At this point Commissioner Hermitage, the member for Scattiness, was heard to mutter “Twaddle!” The shocked silence that followed was broken when he said: “Speaking of filthy lucre, is it not time that we sold our shares in the sugar plantations of the West Indies, having regard to the recent bloody suppression of the slaves’ revolt and the cruel and outrageous behaviour of their overseers, which has disgusted and appalled the civilised world? We fancy ourselves Christians and yet we continue profiting from slaughter and oppression.”

He proposed that the Commissioners should immediately divest themselves from what he called “this loathsome trade”.

Lady Pinkrivlins explained (very patiently and politely, I thought, in the circumstances – as Mr Hermitage’s outburst had quite spoilt the atmosphere of her soirée) that this was not as simple as it seemed. They would have to instruct agents at London, and they in turn would have to secure the services of consulting gentlemen whose fees were likely to be not insignificant.

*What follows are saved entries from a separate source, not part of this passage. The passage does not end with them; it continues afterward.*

-- ==== Sys2Proof/Machine/Step.lean ====
section
/-! DEFINITION. One step: the next thing the outside world does takes effect, to its end (R123). -/

namespace Sys2Proof.Machine

/-- One step of the machine: the next host access is taken; with none waiting the block holds its state (R123, R146). -/
def step (s : State) : Host.Outcome State Fault Refusal :=
  match s.host with
  | [] => .next s
  | a :: rest => takeAccess a { s with host := rest }

/-- The state in which the host's next access writes the word to CMD, which is where the block gets its next
instruction (R53, R123). `nbits` is not needed: a command is one 16-bit word. -/
def State.withFetchWord (s : State) (_nbits w : Nat) : State :=
  { s with host := .write 0 (BitVec.ofNat 64 w) :: s.host }

end Sys2Proof.Machine
end

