/-! ## closeSession -/

@[simp] theorem closeSession_params (s : State) : (closeSession s).params = s.params := rfl
@[simp] theorem closeSession_mode (s : State) : (closeSession s).mode = .idle := rfl
@[simp] theorem closeSession_cmdErr (s : State) : (closeSession s).cmdErr = s.cmdErr := rfl
@[simp] theorem closeSession_eof (s : State) : (closeSession s).eof = false := rfl
@[simp] theorem closeSession_mark (s : State) : (closeSession s).mark = false := rfl
@[simp] theorem closeSession_freqV (s : State) : (closeSession s).freqV = false := rfl
@[simp] theorem closeSession_treeV (s : State) : (closeSession s).treeV = false := rfl
@[simp] theorem closeSession_codeV (s : State) : (closeSession s).codeV = false := rfl
@[simp] theorem closeSession_errCode (s : State) : (closeSession s).errCode = s.errCode := rfl
@[simp] theorem closeSession_leafCount (s : State) : (closeSession s).leafCount = 0 := rfl
@[simp] theorem closeSession_arg0 (s : State) : (closeSession s).arg0 = s.arg0 := rfl
@[simp] theorem closeSession_res (s : State) : (closeSession s).res = s.res := rfl
@[simp] theorem closeSession_buf (s : State) : (closeSession s).buf = freeBytes s.draw 0 s.params.bufSize := rfl
@[simp] theorem closeSession_curByte (s : State) : (closeSession s).curByte = 0 := rfl
@[simp] theorem closeSession_curBit (s : State) : (closeSession s).curBit = 0 := rfl
@[simp] theorem closeSession_bufLen (s : State) : (closeSession s).bufLen = 0 := rfl
@[simp] theorem closeSession_rdBase (s : State) : (closeSession s).rdBase = 0 := rfl
@[simp] theorem closeSession_freq (s : State) : (closeSession s).freq = table256 fun i => Config.freeWord s.draw i := rfl
@[simp] theorem closeSession_nodes (s : State) : (closeSession s).nodes = [] := rfl
@[simp] theorem closeSession_root (s : State) : (closeSession s).root = 0 := rfl
@[simp] theorem closeSession_wl (s : State) : (closeSession s).wl = [] := rfl
@[simp] theorem closeSession_codeVal (s : State) : (closeSession s).codeVal = table256 fun i => Config.freeWord s.draw (256 + i) := rfl
@[simp] theorem closeSession_codeLen (s : State) : (closeSession s).codeLen = table256 fun i => Config.freeLen s.draw i := rfl
@[simp] theorem closeSession_walk (s : State) : (closeSession s).walk = 0 := rfl
@[simp] theorem closeSession_src (s : State) : (closeSession s).src = s.src := rfl
@[simp] theorem closeSession_srcLen (s : State) : (closeSession s).srcLen = s.srcLen := rfl
@[simp] theorem closeSession_sink (s : State) : (closeSession s).sink = s.sink := rfl
@[simp] theorem closeSession_sinkLen (s : State) : (closeSession s).sinkLen = s.sinkLen := rfl
@[simp] theorem closeSession_allocBufOk (s : State) : (closeSession s).allocBufOk = s.allocBufOk := rfl
@[simp] theorem closeSession_allocPoolOk (s : State) : (closeSession s).allocPoolOk = s.allocPoolOk := rfl
@[simp] theorem closeSession_srcReads (s : State) : (closeSession s).srcReads = s.srcReads := rfl
@[simp] theorem closeSession_sinkWrites (s : State) : (closeSession s).sinkWrites = s.sinkWrites := rfl
@[simp] theorem closeSession_host (s : State) : (closeSession s).host = s.host := rfl
@[simp] theorem closeSession_hostReads (s : State) : (closeSession s).hostReads = s.hostReads := rfl
@[simp] theorem closeSession_draw (s : State) : (closeSession s).draw = s.draw + 1 := rfl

“Thus,” she concluded, as Mr Risible and Mr Smeeg nodded in enthusiastic approbation, “Although of course I do sympathise with the poor slaves, it must be remembered that without sugar we would have no fancies and without the revenues from the plantations and the sale of whips to the overseers we would have no money to buy them. So, alas, there is absolutely nothing we can do.”

“Dat’s fairly richt! Keep politicks oota politicks!” Mr Fleabitton agreed.

At this Dr Hermitage turned on his heel and stormed out of the Town’s House. He was later seen waving a green-painted placard and addressing an unlicensed public meeting of the aforementioned urchins and sundry malcontents and disaffected persons.

I fear this will not end well but for now we must be content, here at Stobuster, to set aside our concerns about the wickedness of the world outside and concentrate on enjoying both Old and New Yule.